AssignBlockResponse assignnewblock_ ( int fhandle, CLIENT* clnt ) {
  AssignBlockRequest req;
  req.set_handle(fhandle);

  //send request to nn
  string str;
  req.SerializeToString(&str);
  static char *cstr = new char[str.length() + 1];
  memcpy(cstr, str.c_str(), str.length()+1);
  char **result_abreq;
  result_abreq = assignblock_1( &cstr, clnt );

  //handle response
  AssignBlockResponse rsp;
  string str_arg (*result_abreq);
  rsp.ParseFromString(str_arg);
  cout << "NN RETURNED : " << rsp.status() << " " << rsp.has_newblock() << endl;

  return rsp;
}

while in my namenode server.cc

char **
assignblock_1_svc(char **argp, struct svc_req *rqstp)
{

  AssignBlockRequest req;
  string str_arg (*argp);
  req.ParseFromString(str_arg);

  AssignBlockResponse rsp;

  if ( DataNodeList.empty() ) { // no DN available
    rsp.set_status (1);
  }
  else {
    rsp.set_status (0);

    int BL_NUM = 0;
    vector<int> shuf;

    BlockLocations bl;// = new BlockLocations;
    bl.set_blocknumber(BL_NUM);

    rsp.mutable_newblock()->CopyFrom(bl);
  }
  cout << "NN RETURNED : " << rsp.status() << " " << rsp.has_newblock() << endl;


  string str;
  rsp.SerializeToString(&str);
  static char *cstr = new char[str.length() + 1];
  memcpy(cstr, str.c_str(), str.length()+1);

  return &cstr;
}

The NN outputs "0 1" while the client upon receiving this AssignBlockResponse type request shows "0 0" i.e. it gets the status right (tested by varying the status set in the AssignBlockResponse message), but never detects the "newblock" field sent by the server.cc to it.

Any help would be greatly appreciated.

-- EDIT 1 --

Protocol buffer serializing with inheritance.
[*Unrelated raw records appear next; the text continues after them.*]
theorem fetch_eq_ok_iff {s : State} {i : Instr} :
    fetch s = .ok i ↔ decodeAt (fun j => s.program.read j) s.pc = .ok i := by
  unfold fetch
  cases decodeAt (fun j => s.program.read j) s.pc <;> simp

theorem fetch_ok_opcode {s : State} {i : Instr} (h : fetch s = .ok i) : s.program.read s.pc = some i.opcode :=
  decodeAt_ok_reads (fetch_eq_ok_iff.1 h) 0 (Nat.zero_lt_succ _)

theorem step_of_fetch_ok {s : State} {i : Instr} (hr : s.status = .running) (hf : fetch s = .ok i) :
    step s = exec i s := by
  rw [step_running hr, hf]

/-- The bytes from an index on are those read before the first index without one. -/
theorem bytesFrom_getElem?_eq_some {m : Memory} {n i k : Nat} {b : Byte} :
    (bytesFrom m n i)[k]? = some b ↔
      k < n ∧ (∀ j, j < k → (m.read (i + j)).isSome = true) ∧ m.read (i + k) = some b := by
  induction n generalizing i k with
  | zero => simp [bytesFrom]
  | succ n ih =>
    cases hr : m.read i with
    | none =>
      cases k with
      | zero => simp [bytesFrom, hr]
      | succ k =>
        simp only [bytesFrom, hr, List.getElem?_nil, reduceCtorEq, false_iff]
        rintro ⟨-, hbefore, -⟩
        simpa [hr] using hbefore 0 k.succ_pos
    | some op =>
      cases k with
      | zero => simp [bytesFrom, hr]
      | succ k =>
        rw [bytesFrom, hr, List.getElem?_cons_succ, ih, Nat.forall_lt_succ_left]
        simp [hr, Nat.add_assoc, Nat.add_comm 1]

/-- A byte is missing from the bytes at an index only where the program has none. -/
theorem bytesFrom_getElem?_eq_none {m : Memory} {n i k : Nat} (hk : k < n)
    (hbefore : ∀ j, j < k → (m.read (i + j)).isSome = true) (h : (bytesFrom m n i)[k]? = none) :
    m.read (i + k) = none := by
  by_contra hne
  obtain ⟨b, hb⟩ := Option.ne_none_iff_exists'.1 hne
  rw [bytesFrom_getElem?_eq_some.2 ⟨hk, hbefore, hb⟩] at h
  cases h

theorem decodeAt_of_decode_ok {bytes rest : List Byte} {i : Instr} (h : decode bytes = .ok (i, rest)) :
    decodeAt (fun k => bytes[k]?) 0 = .ok i := by
  unfold decode at h
  cases hd : decodeAt (fun k => bytes[k]?) 0 <;> rw [hd] at h <;> cases h
  rfl

theorem decodeAt_of_decode_error {bytes : List Byte} {e : DecodeError} (h : decode bytes = .error e) :
    decodeAt (fun k => bytes[k]?) 0 = .error e := by
  unfold decode at h
  cases hd : decodeAt (fun k => bytes[k]?) 0 <;> rw [hd] at h <;> cases h
  rfl

/-- Bytes at PC that decode are the bytes of their instruction, so the instruction is fetched. -/
theorem fetch_of_decode_bytesFrom {s : State} {n : Nat} {i : Instr} {rest : List Byte}
    (h : decode (bytesFrom s.program n s.pc) = .ok (i, rest)) : fetch s = .ok i := by
  refine fetch_eq_ok_iff.2 (decodeAt_of_reads fun k hk => ?_)
  have hread := decodeAt_ok_reads (decodeAt_of_decode_ok h) k hk
  rw [List.getElem?_eq_getElem hk, Nat.zero_add] at hread
  rw [List.getElem?_eq_getElem hk]
  exact (bytesFrom_getElem?_eq_some.1 hread).2.2

/-- Settles O16: the step fetches the instruction that the bytes at PC decode to. -/
theorem stepRunsTheDecodedInstruction : Obligations.StepRunsTheDecodedInstruction := by
  intro s n i rest hr h
  exact step_of_fetch_ok hr (fetch_of_decode_bytesFrom h)

/-- An LDA whose operand byte is missing raises ProgramCounterOutOfBounds at the operand's index (R94, R121). -/
theorem step_of_missing_operand {s : State} (hr : s.status = .running) (hop : s.program.read s.pc = some 0xA9#8)
    (hv : s.program.read (s.pc + 1) = none) : step s = .next (s.raise (.programCounterOutOfBounds (s.pc + 1))) := by
  have hentry : decodeOpcode 0xA9#8 = some ⟨.LDA, .immediate, 1, .loadAImm⟩ := rfl
  have hf : fetch s = .error (.programCounterOutOfBounds (s.pc + 1)) := by
    simp only [fetch, decodeAt, hop, hentry, readOperands, hv, errorOf]
  rw [step_running hr, hf]

/-- A failure of reading a byte list's head, as a failure at the index from which the list was taken. -/
def failureFrom (start : Nat) : DecodeError → DecodeError
  | .noOpcode k => .noOpcode (start + k)
  | .unimplementedOpcode k op => .unimplementedOpcode (start + k) op
  | .noOperand k => .noOperand (start + k)

/-- A step on bytes at PC that do not decode; two bytes show every failure, since no instruction is longer. -/
theorem step_of_decode_bytesFrom_error {s : State} {n : Nat} {e : DecodeError} (hr : s.status = .running) (hn : 2 ≤ n)
    (h : decode (bytesFrom s.program n s.pc) = .error e) :
    step s = .next (s.raise (errorOf (failureFrom s.pc e))) := by
  have herr := decodeAt_of_decode_error h
  rcases decodeAt_cases (fun k => (bytesFrom s.program n s.pc)[k]?) 0 with
    ⟨hop, hd⟩ | ⟨-, hd⟩ | ⟨hop, hv, hd⟩ | ⟨v, -, -, hd⟩ | ⟨-, hd⟩ | ⟨-, hd⟩ | ⟨op, hop, hmiss, hd⟩ <;>
    rw [hd] at herr <;> cases herr
  · exact step_of_read_none hr (bytesFrom_getElem?_eq_none (by omega) (by simp) hop)
  · have hop' : s.program.read s.pc = some 0xA9#8 := (bytesFrom_getElem?_eq_some.1 hop).2.2
    exact step_of_missing_operand hr hop' (bytesFrom_getElem?_eq_none hn (by simp [hop']) hv)
  · exact step_of_miss hr (bytesFrom_getElem?_eq_some.1 hop).2.2 hmiss

/-- Settles O17: each clause is one failure of reading the bytes at PC. -/
theorem stepRaisesTheDecodeFailure : Obligations.StepRaisesTheDecodeFailure := fun _ _ hr hn =>
  ⟨fun _ h => step_of_decode_bytesFrom_error hr hn h, fun _ _ h => step_of_decode_bytesFrom_error hr hn h,
    fun _ h => step_of_decode_bytesFrom_error hr hn h⟩

end Sys2Proof.Proofs
end

section
/-! One step of a running core (R90, R97, R98): where a run starts, where a completed step leaves PC and the
status. -/

namespace Sys2Proof.Proofs

open Sys2Proof.Machine Sys2Proof.Laws

/-- Settles O4: an admitted `cmd_run` is `State.startRun` on the supplied bytes. -/
theorem runStartsAtIndexZero : Obligations.RunStartsAtIndexZero := by
  intro w s bytes hs hb
  refine ⟨_, command_run_of_length_le hs hb, ?_⟩
  simp

theorem opcode_eq_zero_iff (i : Instr) : i.opcode = 0x00#8 ↔ i = .brk := by
  cases i <;> simp [Instr.opcode]

/-- A completed step of a running core ran an instruction that it fetched. -/
theorem step_completed {s t : State} (hr : s.status = .running) (h : step s = .next t) (ht : t.status ≠ .faulted) :
    ∃ i, fetch s = .ok i ∧ exec i s = .next t := by
  rcases step_cases hr h with hi | ⟨e, -, rfl⟩
  · exact hi
  · exact absurd (raise_status s e) ht

/-- Settles O19: the fetched instruction's row of the table gives the length, and only BRK has the opcode 0x00. -/
theorem completedStepIsSequential : Obligations.CompletedStepIsSequential := by
  intro s t hr h ht
  obtain ⟨i, hf, hi⟩ := step_completed hr h ht
  obtain ⟨e, hentry, -, -, hlen, -⟩ := tableRow_statement i
  refine ⟨i.opcode, e, fetch_ok_opcode hf, hentry, ?_, ?_, ?_⟩
  · rw [exec_pc hi, hlen, Instr.length, Nat.add_assoc]
  all_goals
    simp only [ne_eq, opcode_eq_zero_iff, exec_status hi, hr]
    split <;> simp [*]

end Sys2Proof.Proofs
end

section
/-! What a step depends on (R100): of a running state, all but its error record, which a completed step carries over. -/

namespace Sys2Proof.Proofs

open Sys2Proof.Machine Sys2Proof.Laws

/-- Reading an instruction looks at PC and the program only. -/
@[simp] theorem fetch_with_error (s : State) (e : Option ErrorRecord) : fetch { s with error := e } = fetch s := rfl

/-- An instruction neither reads nor writes the error record. -/
theorem exec_with_error {i : Instr} {s t : State} (h : exec i s = .next t) (e : Option ErrorRecord) :
    exec i { s with error := e } = .next { t with error := e } := by
  cases i <;> cases h <;> rfl

theorem exec_not_faulted {i : Instr} {s t : State} (hr : s.status = .running) (h : exec i s = .next t) :
    t.status ≠ .faulted := by
  rw [exec_status h, hr]
  split <;> decide

/-- With another error record a step that raises ends in the same state, and one that completes in the same state up to
its error record. -/
theorem step_with_error {s t : State} (hr : s.status = .running) (h : step s = .next t) (e : Option ErrorRecord) :
    t.status = .faulted ∧ step { s with error := e } = .next t ∨
    t.status ≠ .faulted ∧ t.error = s.error ∧ step { s with error := e } = .next { t with error := e } := by
  rw [step_running (s := { s with error := e }) hr, fetch_with_error]
  rcases step_cases hr h with ⟨i, hf, hi⟩ | ⟨e', hf, rfl⟩ <;> rw [hf]
  · exact .inr ⟨exec_not_faulted hr hi, exec_error hi, exec_with_error hi e⟩
  · exact .inl ⟨rfl, rfl⟩

/-- Settles O20: the two states differ in their error record only. -/
theorem stepIsAFunctionOfRegistersAndProgram : Obligations.StepIsAFunctionOfRegistersAndProgram := by
  intro s s' hr hr' ha hx hp hpc hprog
  have hs' : s' = { s with error := s'.error } := by
    cases s'
    simp_all
  obtain ⟨t, ht⟩ := step_total s
  rcases step_with_error hr ht s'.error with ⟨hft, ht'⟩ | ⟨hft, he, ht'⟩ <;> rw [← hs'] at ht'
  · exact ⟨t, t, ht, ht', rfl, rfl, rfl, rfl, rfl, rfl, fun _ => rfl, fun h => absurd hft h⟩
  · exact ⟨t, _, ht, ht', rfl, rfl, rfl, rfl, rfl, rfl, fun h => absurd h hft, fun _ => ⟨he, rfl⟩⟩

end Sys2Proof.Proofs
end

section
/-! Runs (R97, R99): a run ends within the program's length and one step, and a launched straight line of instructions
takes one step for each. -/

namespace Sys2Proof.Proofs

open Sys2Proof.Machine Sys2Proof.Safety Sys2Proof.Laws

theorem run_succ {s t : State} (h : step s = .next t) (n : Nat) :
    Host.Core.run core (n + 1) s = Host.Core.run core n t := by
  have hstep : core.step s = .next t := h
  simp only [Host.Core.run, hstep]

/-- The run from a state ends within a number of steps, all of them taken while Running. -/
def RunEndsWithin (bound : Nat) (s : State) : Prop :=
  ∃ n t, n ≤ bound ∧ Host.Core.run core n s = .next t ∧ ended t ∧
    ∀ k u, k < n → Host.Core.run core k s = .next u → u.status = .running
Derived classes are empty

This may be of interest. I still can't get my code to work, howvever.

Community
  • 1
  • 1
lip
  • 114
  • 1
  • 11

1 Answers1

2

I've come across this in my early work with protocol buffers.

Don't serializeToString. serializeToArray having first built a vector big enough (call ByteSize() on the Message)

The problem is that your serialised byte stream contains a zero byte, which is interpreted as an end-of-string when converting the char* to a string.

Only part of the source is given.